WHAT TO DO => Hunt for the word "linkErrors" across the entries below, copying each line that holds it.

-- TASK INPUT follows --

/-- DOWNSTREAM_FRAME, LINK_DOWN and LINK_RESTORED (R167 to R170): the verdict settled by a well-formed or malformed frame in each
link state, short of the runs that change it; the 80th bad frame takes the link DOWN and a message under assembly with it; the
8th good frame brings it UP, raises LINK_RESTORED and is itself accepted. The assembler takes a segment by its state (R169,
R170): an IDLE segment does nothing; a FIRST begins a message, refusing a partial one with FRAMING; FIRST and LAST complete one
of one segment; a continuation is appended, is a stray while IDLE, is ignored while DISCARDING, and is refused with BAD_LENGTH as
the 16th; a LAST completes the message, dispatched where its header asks for that number of segments, else refused with
BAD_LENGTH. That a refusal whose own reply is discarded counts no discarded message is the model's choice (log 32). -/
def Obligations.DownstreamFramesSettleTheLink : Prop :=
  ∀ (bytes : List Byte) (code tag : Byte) (body pad : List Byte) (s : State),
    let m := s.msg
    let i : Instr := .downstreamFrame bytes
    let set (n : MessageUnit) : State := { s with msg := n }
    let errors : Nat := min 65535 (m.linkErrors + 1)
    let wf : Prop := Sys2Proof.Claims.frameWellFormed bytes
    let heard := some (toneOf bytes)
    (m.verdict = some .good ∨ m.verdict = some .bad → exec i s = .next (set { m with linkErrors := errors })) ∧
    (m.verdict = some .pending → ¬ wf → m.link = .up → m.badRun < 79 → exec i s =
      .next (set { m with verdict := some .bad, linkErrors := errors, badRun := m.badRun + 1 })) ∧
    (m.verdict = some .pending → ¬ wf → m.link = .down → exec i s = .next (set { m with
      verdict := some .bad, linkErrors := errors, goodRun := 0, outage := min 65535 (m.outage + 1) })) ∧
    (m.verdict = some .pending → wf → m.link = .down → m.goodRun < 7 → exec i s = .next (set { m with
      verdict := some .good, goodRun := m.goodRun + 1, outage := min 65535 (m.outage + 1), audio := heard })) ∧
    (m.verdict = some .pending → wf → m.link = .up → exec i s = .next (takeSegment (bytes.drop 74)
      (set { m with verdict := some .good, badRun := 0, audio := heard }))) ∧
    (m.verdict = some .pending → m.link = .up → m.badRun = 79 →
      exec .linkDown s = .next (set { m with
        verdict := some .bad, linkErrors := errors, link := .down, badRun := 0, goodRun := 0, outage := 80
        assembler := .idle
        framingErrors := match m.assembler with
          | .assembling _ _ => min 65535 (m.framingErrors + 1)
          | _ => m.framingErrors }) ∧
      (¬ wf → exec i s = exec .linkDown s)) ∧
    (m.verdict = some .pending → wf → m.link = .down → m.goodRun = 7 →
      exec (.linkRestored bytes) s = .next (takeSegment (bytes.drop 74) (raiseNotice .linkRestored (leBytes 2 m.outage)
        (set { m with verdict := some .good, link := .up, badRun := 0, goodRun := 0, audio := heard }))) ∧
      exec i s = exec (.linkRestored bytes) s) ∧
    (m.assembler = .idle → body.length + pad.length = 11 →
      takeSegment ([0x03, code, tag] ++ leBytes 2 body.length ++ body ++ pad) s = dispatch code tag body s) ∧
    (∀ (ctl : Byte) (payload : List Byte), payload.length = 15 →
      let first := ctl.getLsbD 0
      let last := ctl.getLsbD 1
      let seg := ctl :: payload
      let refused (bytes : List Byte) (e : ErrorCode) (u : State) : State :=
        let v := { u with msg := { u.msg with framingErrors := min 65535 (u.msg.framingErrors + 1) } }
        if u.msg.resetPending = false ∧ u.msg.replies.length < 4 then
          appendReply (bytes.getD 0 0) (bytes.getD 1 0) (.err e) v else v
      let completed (n : Nat) (bytes : List Byte) (u : State) : State :=
        let v := { u with msg := { u.msg with assembler := .idle } }
        let len := (bytes.getD 2 0).toNat + 256 * (bytes.getD 3 0).toNat
        if n = (4 + len + 14) / 15 then dispatch (bytes.getD 0 0) (bytes.getD 1 0) ((bytes.drop 4).take len) v
        else refused bytes .badLength v
      let stray : State := set { m with assembler := .discarding, framingErrors := min 65535 (m.framingErrors + 1) }
      let begun (u : State) : State := { u with msg := { u.msg with assembler := .assembling 1 payload } }
      (ctl.getLsbD 2 = true → takeSegment seg s = s) ∧
      (ctl.getLsbD 2 = false →
        (m.assembler = .idle ∨ m.assembler = .discarding → first = true → last = false → takeSegment seg s = begun s) ∧
        (m.assembler = .idle ∨ m.assembler = .discarding → first = true → last = true →
          takeSegment seg s = completed 1 payload s) ∧
        (m.assembler = .idle → first = false → takeSegment seg s = stray) ∧
        (m.assembler = .discarding → first = false → takeSegment seg s = s) ∧
        (∀ n bytes, m.assembler = .assembling n bytes →
          (first = true → last = false → takeSegment seg s = begun (refused bytes .framing s)) ∧
          (first = true → last = true → takeSegment seg s = completed 1 payload (refused bytes .framing s)) ∧
          (first = false → last = true → takeSegment seg s = completed (n + 1) (bytes ++ payload) s) ∧
          (first = false → last = false → n + 1 < 16 →
            takeSegment seg s = set { m with assembler := .assembling (n + 1) (bytes ++ payload) }) ∧
          (first = false → last = false → n + 1 = 16 → takeSegment seg s =
            refused bytes .badLength (set { m with assembler := .discarding })))))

-- TASK INPUT concluded --

SOLUTION =>
    let errors : Nat := min 65535 (m.linkErrors + 1)
    (m.verdict = some .good ∨ m.verdict = some .bad → exec i s = .next (set { m with linkErrors := errors })) ∧
      .next (set { m with verdict := some .bad, linkErrors := errors, badRun := m.badRun + 1 })) ∧
      verdict := some .bad, linkErrors := errors, goodRun := 0, outage := min 65535 (m.outage + 1) })) ∧
        verdict := some .bad, linkErrors := errors, link := .down, badRun := 0, goodRun := 0, outage := 80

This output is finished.